Oh Morphius, Where Art Thou?
By Morphius

****************************************************************

Hey all... one of my fans. Much thanks to lazy kitsune, the only one who bothered to review. WHERE ARE ALL THE PEOPLE WHO READ MY LAST FIC?!?!?! You know who you are, you begged for a sequel, and now you're not reviewing? And as for you lazy kitsune... Why is it that you have not read and/or reviewed my previous fic? ANSWER ME DAMN IT!!! Sorry, I'm just feeling sick today. Arrrgh... Chapter two is up. Arrrgh... Oh yeah, I don't own Inuyasha, kay?

****************************************************************

Chapter Two: Airport Amusement!

Inuyasha: Kagome move over!
Kagome: I can't! You move over!
Sango: Shippo, can you get off of my leg?
Shippo: But I'm not on your leg.
Sango: You're not? But then... YOU PERVERT!! *smack*
Miroku: @_@
Shippo: *pokes Miroku* I think you killed him.
Driver: *mumbling* Dear God take me now. *louder* We're here.
Everyone: Yes!

The five of them step out of the cab.

Kagome: *handing driver money* Thank you sir.

The driver speeds off. The Inuyasha gang walks into the airport and those from Feudal Japan are forced to shield their eyes from the blinding fluorescent lights. Eventually, their eyes adjust and they stare in awe.

Shippo: Whoa.
Sango: This place is so big.
Miroku: Yeah.

They follow Kagome walks over to the ticket counter.

Kagome: Excuse me. When is your next flight to the United States?
Ticket Saleswoman: *beaming* Where were you thinking of going?
Miroku: *grabbing her hand* Anywhere you might be going.
Sango: *hitting him with the hiraikotsu* You pervert!
Miroku: Ow.
Ticket Saleswoman: *ignoring them, still beaming* You're in luck. We have a flight to New York that leaves in an hour.
Kagome: We'll take four tickets.
Ticket Saleswoman: Coach?
Kagome: Coach is fine.
Ticket Saleswoman: That will be $475.

Kagome hands the saleswoman money. She hands them their tickets and the gang follows Kagome towards the gate. But before that, they go through the metal detector. Kagome, carrying Shippo, walked through and nothing happened. But when Miroku walked through, the alarm beeped loudly.
Security guard: Will you remove any metal objects; loose change, keys, cell phone, anything like that?
Miroku: Uh…
Kagome: *whispering* The staff.
Miroku: Oh.

He hands staff to guard and walks through.

Miroku: *taking staff back* Thank you.
Security guard: Hold it. Why do you have something like that anyhow?
Miroku: Uh…
Kagome: He has a bad leg and that helps him walk.
Security guard: Weird. He looks fine to me. But… oh, all right. Next.

Sango walks through and the alarm goes off.

Security guard: Please remove any metal objects; loose change, keys, cell phone, anything like that…

Sango shrugs, then hands him her katana.

Security guard: O_O Miss, I'm afraid you can't keep this on the plane.
Sango: But…
Security guard: *pushing her through* Next.

Inuyasha walks through and the alarm goes off again.

Security guard: *sigh, dull flat voice* Remove any metal objects; loose change, keys, cell phone…
Inuyasha: I got none of that.
Security guard: The sword.
Inuyasha: Oh, right.

The security guard takes the sword and pulls it from the sheath.

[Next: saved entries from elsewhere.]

/-- A `DEC` whose stream does not decode: fault entry with cause 3, every byte of `DW` a fresh free value, every other byte as before
(42_codec_contract.md R182, 20_memory.md R69). -/
abbrev DecTruncated (i : Instr) (s : State) : Prop :=
  ∃ t, exec i s = .next t ∧
    t = { faulted 3 s with mem := t.mem, draws := s.draws + 4 * s.dstCap.toNat } ∧
    (∀ j < 4 * s.dstCap.toNat, t.mem.read (s.dst.toNat + j) = Config.freeByte (s.draws + j)) ∧
    SameOutside s.dst.toNat (4 * s.dstCap.toNat) s t

/-- `BP_MaxLen` (43_block_codec.md R191). -/
abbrev bpBound (n : Nat) : Nat := 4 + 16 * (((n + 127) / 128 + 15) / 16) + 512 * ((n + 127) / 128)

/-- `SVB_MaxLen` (44_streamvbyte.md R221). -/
abbrev svbBound (n : Nat) : Nat := 4 + (n + 3) / 4 + 4 * n

/-- `COMP_MaxLen` (45_composite.md R251). -/
abbrev compBound (n : Nat) : Nat := 4 + bpBound (128 * (n / 128)) + svbBound (n % 128)

/-- The deltas of miniblock `k` of an input (43_block_codec.md R193). -/
abbrev block (x : List Word) (k : Nat) : List Word := ((delta4 x).drop (128 * k)).take 128

/-- The width of miniblock `k` of an input (43_block_codec.md R194). -/
abbrev blockWidth (x : List Word) (k : Nat) : Nat := bits32 (orAll (block x k))

/-- The bytes of packed data in miniblocks `0 .. k-1`, `w` their widths (30_encoding.md R106). -/
abbrev bpDataBytes (w : Nat → Nat) (k : Nat) : Nat := 16 * ((List.range k).map w).sum

/-- Where superblock `g` begins in a `BP` stream: every superblock before it is full (30_encoding.md R102, R103). -/
abbrev bpHeaderAt (w : Nat → Nat) (g : Nat) : Nat := 4 + 16 * g + bpDataBytes w (16 * g)

/-- Where the width byte of slot `q` of superblock `g` lies: the first of four in the most significant byte of a little-endian word
(30_encoding.md R103). -/
abbrev bpWidthAt (w : Nat → Nat) (g q : Nat) : Nat := bpHeaderAt w g + 4 * (q / 4) + (3 - q % 4)

/-- Where the packed data of miniblock `k` of `m` begins: behind the header of its superblock, of `ceil(r/4)` words, and the miniblocks
before it (30_encoding.md R103, R104). -/
abbrev bpDataAt (w : Nat → Nat) (m k : Nat) : Nat :=
  4 + 16 * (k / 16) + 4 * ((min 16 (m - 16 * (k / 16)) + 3) / 4) + bpDataBytes w k

/-- The length of a `BP` stream of `m` miniblocks (30_encoding.md R106). -/
abbrev bpTotal (w : Nat → Nat) (m : Nat) : Nat := 4 + (16 * (m / 16) + 4 * ((m % 16 + 3) / 4)) + bpDataBytes w m

/-- `BP_Decode(s, cap)` returns `(ys, used)` (43_block_codec.md R198): every width byte in a used slot is at most 32, whatever the
deltas need, nothing else of a header is looked at, the stream ends with its last miniblock, and the values are `Undelta4` of the
unpacked miniblocks. -/
abbrev BpDecodes (s : List Byte) (cap : Nat) (ys : List Word) (used : Nat) : Prop :=
  4 ≤ s.length ∧ used = s.length ∧ ∃ (m : Nat) (w : Nat → Nat),
    (u32at s 0).toNat = 128 * m ∧ 128 * m ≤ cap ∧
    (∀ k < m, w k ≤ 32 ∧ (s.getD (bpWidthAt w (k / 16) (k % 16)) 0).toNat = w k) ∧
    s.length = bpTotal w m ∧
    ys = undelta4 ((List.range m).flatMap fun k =>
      unpack ((List.range (4 * w k)).map fun t => u32at s (bpDataAt w m k + 4 * t)) (w k))

/-- The control code of value `i` in an `SVB` stream (30_encoding.md R108). -/
abbrev codeAt (s : List Byte) (i : Nat) : Nat := (s.getD (4 + i / 4) 0).toNat / 4 ^ (i % 4) % 4

/-- Where record `i` of an `SVB` stream of `n` values begins; for `i = n`, where the last one ends (30_encoding.md R107, R109). -/
abbrev recordAt (s : List Byte) (n i : Nat) : Nat := 4 + (n + 3) / 4 + ((List.range i).map fun l => codeAt s l + 1).sum

/-- `SVB_Decode(s, cap)` returns `(ys, used)` (44_streamvbyte.md R228): the stream holds the last record whole, the values
are the running sums of the zero-extended records, and what is used ends with the last record. -/
abbrev SvbDecodes (s : List Byte) (cap : Nat) (ys : List Word) (used : Nat) : Prop :=
  4 ≤ s.length ∧ ∃ n : Nat, (u32at s 0).toNat = n ∧ n ≤ cap ∧ used = recordAt s n n ∧ used ≤ s.length ∧
    ys = undelta1 ((List.range n).map fun i => BitVec.ofNat 32 (uat s (recordAt s n i) (codeAt s i + 1)))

Security guard: What the? This piece of junk can't cut, let alone kill.
Kagome: Exactly. It's an antique Japanese sword.
Security guard: Uh… fine. You people are weird. What's with the crazy getups? You in a play or something?
Kagome: *nervous smile* Yeah. That's it. So we'll be going.

They run off. Sango grabs her katana without the guard noticing.

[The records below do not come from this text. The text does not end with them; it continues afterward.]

theorem runMaxLen_raises_iff (x : Codec) (s : State) (c : Cause) :
    Raises (runMaxLen x) s c ↔ c = .operandRange ∧ 2 ^ 64 ≤ x.maxLen s.srcLen.toNat := by
  obtain ⟨large, ends⟩ | ⟨small, ends⟩ := runMaxLen_cases x s
  · rw [Raises, ends, State.raise_status, statusFault_inj, eq_comm, and_iff_left large]
  · simp only [Raises, ends, State.succeed_status, statusSuccess_ne_statusFault, Nat.not_le_of_lt small, and_false]

theorem runDeclen_raises_iff (x : Codec) (s : State) (c : Cause) :
    Raises (runDeclen x) s c ↔ declenFault s = some c ∨
      c = .truncated ∧ declenFault s = none ∧ x.decLen (s.mem.readBytes s.src.toNat s.srcLen.toNat) = none := by
  obtain ⟨d, check, ends⟩ | ⟨check, header, ends⟩ | ⟨_, _, check, header, ends⟩ := runDeclen_cases x s
  · simp [Raises, ends, check]
  · simp [Raises, ends, check, header, eq_comm]
  · simp [Raises, ends, check, header]

theorem runEnc_raises_iff (x : Codec) (s : State) (c : Cause) : Raises (runEnc x) s c ↔ encFault x s = some c := by
  obtain ⟨d, check, ends⟩ | ⟨check, ends⟩ := runEnc_cases x s
  · simp [Raises, ends, check]
  · simp [Raises, ends, check]

theorem runDec_raises_iff (x : Codec) (s : State) (c : Cause) :
    Raises (runDec x) s c ↔
      decFault s = some c ∨ c = .truncated ∧ decFault s = none ∧ decOutput x s = none := by
  obtain ⟨d, check, ends⟩ | ⟨check, output, ends⟩ | ⟨_, _, check, output, ends⟩ := runDec_cases x s
  · simp [Raises, ends, check]
  · simp [Raises, ends, check, output, eq_comm]
  · simp [Raises, ends, check, output]

/-! ### The causes of the checks -/

theorem transformFault_mem {s : State} {c : Cause} (h : transformFault s = some c) : c ∈ [.operandRange, .accessFault] := by
  unfold transformFault at h
  split_ifs at h <;> cases h <;> decide

theorem declenFault_mem {s : State} {c : Cause} (h : declenFault s = some c) : c ∈ [.operandRange, .accessFault] := by
  unfold declenFault at h
  split_ifs at h <;> cases h <;> decide

theorem encFault_mem {x : Codec} {s : State} {c : Cause} (h : encFault x s = some c) :
    c ∈ [.inputLength, .operandRange, .outputCapacity, .aliasing, .accessFault] := by
  unfold encFault at h
  split_ifs at h <;> cases h <;> decide

/-- With a block size of 1 every length is whole. -/
theorem encFault_ne_inputLength {x : Codec} (anyLength : x.blockSize = 1) (s : State) : encFault x s ≠ some .inputLength := by
  unfold encFault
  rw [anyLength, Nat.mod_one, if_neg (not_not_intro rfl)]
  split_ifs <;> nofun

theorem decFault_mem {s : State} {c : Cause} (h : decFault s = some c) : c ∈ [.operandRange, .aliasing, .accessFault] := by
  unfold decFault at h
  split_ifs at h <;> cases h <;> decide

/-! ### A state for each cause -/

/-- A state on which every command that can raise the cause does. The two causes that no command raises have none, and the entry for
them is not used. -/
def raiser : Cause → State
  /- one element, no whole block of `BP` -/
  | .inputLength => { State.reset with srcLen := 1 }
  /- an empty stream -/
  | .truncated => State.reset
  /- the longest length, at the last address -/
  | .operandRange => { State.reset with src := 0xFFFFFFFFFFFFFFFF, srcLen := 0xFFFFFFFFFFFFFFFF }
  /- no room for the count that every stream begins with -/
  | .outputCapacity => State.reset
  /- both windows at address 0 -/
  | .aliasing => { State.reset with srcLen := 128, dstCap := 1000 }
  /- windows apart, and no byte at address 0 -/
  | .accessFault => { State.reset with srcLen := 128, dst := 0x1000, dstCap := 1000, holes := [⟨0, 1⟩] }
  | .negativeValue | .illegalCommand => State.reset

theorem transformFault_raiser : ∀ c ∈ [Cause.operandRange, .accessFault], transformFault (raiser c) = some c := by decide

theorem declenFault_raiser : ∀ c ∈ [Cause.operandRange, .accessFault], declenFault (raiser c) = some c := by decide

theorem decFault_raiser : ∀ c ∈ [Cause.operandRange, .aliasing, .accessFault], decFault (raiser c) = some c := by decide

theorem encFault_bp_raiser :
    ∀ c ∈ [Cause.inputLength, .operandRange, .outputCapacity, .aliasing, .accessFault], encFault bp (raiser c) = some c := by
  decide

theorem encFault_svb_raiser :
    ∀ c ∈ [Cause.operandRange, .outputCapacity, .aliasing, .accessFault], encFault svb (raiser c) = some c := by decide

theorem encFault_comp_raiser :
    ∀ c ∈ [Cause.operandRange, .outputCapacity, .aliasing, .accessFault], encFault comp (raiser c) = some c := by decide

/-! ### The rows of the table -/

/-- The causes that `run` raises, on one state or another, are those of the row. -/
def HasRow (run : State → State) (row : List Cause) : Prop := ∀ c, c ∈ row ↔ ∃ s, Raises run s c

theorem HasRow.intro {run : State → State} {row : List Cause} (reached : ∀ c ∈ row, Raises run (raiser c) c)
    (only : ∀ s c, Raises run s c → c ∈ row) : HasRow run row :=
  fun c => ⟨fun h => ⟨raiser c, reached c h⟩, fun ⟨s, h⟩ => only s c h⟩

theorem hasRow_nil_of_succeeds {run : State → State} (succeeds : ∀ s, (run s).status = statusSuccess) : HasRow run [] :=
  .intro (fun _ h => absurd h List.not_mem_nil) fun s c h => absurd ((succeeds s).symm.trans h) (statusSuccess_ne_statusFault c)

theorem runTransform_hasRow (f : List Word → List Word) : HasRow (runTransform f) [.operandRange, .accessFault] :=
  .intro (fun c h => (runTransform_raises_iff f _ c).mpr (transformFault_raiser c h))
    fun s c h => transformFault_mem ((runTransform_raises_iff f s c).mp h)

theorem runMaxLen_hasRow {x : Codec} (large : 2 ^ 64 ≤ x.maxLen (raiser .operandRange).srcLen.toNat) :
    HasRow (runMaxLen x) [.operandRange] := by
  refine .intro (fun c h => ?_) fun s c h => ?_
  · cases List.mem_singleton.mp h
    exact (runMaxLen_raises_iff x _ _).mpr ⟨rfl, large⟩
  · exact List.mem_singleton.mpr ((runMaxLen_raises_iff x s c).mp h).1

theorem runDeclen_hasRow {x : Codec} (empty : x.decLen [] = none) :
    HasRow (runDeclen x) [.truncated, .operandRange, .accessFault] := by
  refine .intro (fun c h => ?_) fun s c h => ?_
  · rw [runDeclen_raises_iff]
    obtain rfl | check := List.mem_cons.mp h
    · exact .inr ⟨rfl, by decide, empty⟩
    · exact .inl (declenFault_raiser c check)
  · obtain check | ⟨rfl, _⟩ := (runDeclen_raises_iff x s c).mp h
    · exact List.mem_cons_of_mem _ (declenFault_mem check)
    · exact List.mem_cons_self

theorem runDec_hasRow {x : Codec} (empty : x.decode [] 0 = none) :
    HasRow (runDec x) [.truncated, .operandRange, .aliasing, .accessFault] := by
  refine .intro (fun c h => ?_) fun s c h => ?_
  · rw [runDec_raises_iff]
    obtain rfl | check := List.mem_cons.mp h
    · exact .inr ⟨rfl, by decide, empty⟩
    · exact .inl (decFault_raiser c check)
  · obtain check | ⟨rfl, _⟩ := (runDec_raises_iff x s c).mp h
    · exact List.mem_cons_of_mem _ (decFault_mem check)
    · exact List.mem_cons_self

Security guard: What freaks. So now then… wait! That chick took her sword back! *sigh* Screw it. My job's hard enough as is.

He sits down and takes a nap. As he snoozes, a shadowy figure walks over and hits a switch, setting the alarm off. The guard bolts awake and looks around. Finding nothing, he goes back to sleep. The mysterious person hits it several times.

Security guard: *standing up* DAMN IT! STOP DOING THAT!!!

Everyone stares at him.

Security guard: Uh... nice day today, isn't it?
Shadowy figure: He he he.

****************************************************************

You like? And don't ask who the shadowy figure is, cuz I don't know. The last bit was added right before I posted this, so it's probably not all that good. Sorry if this is short, I'm really tired and sick and miserable and I'll stop rambling now. Later.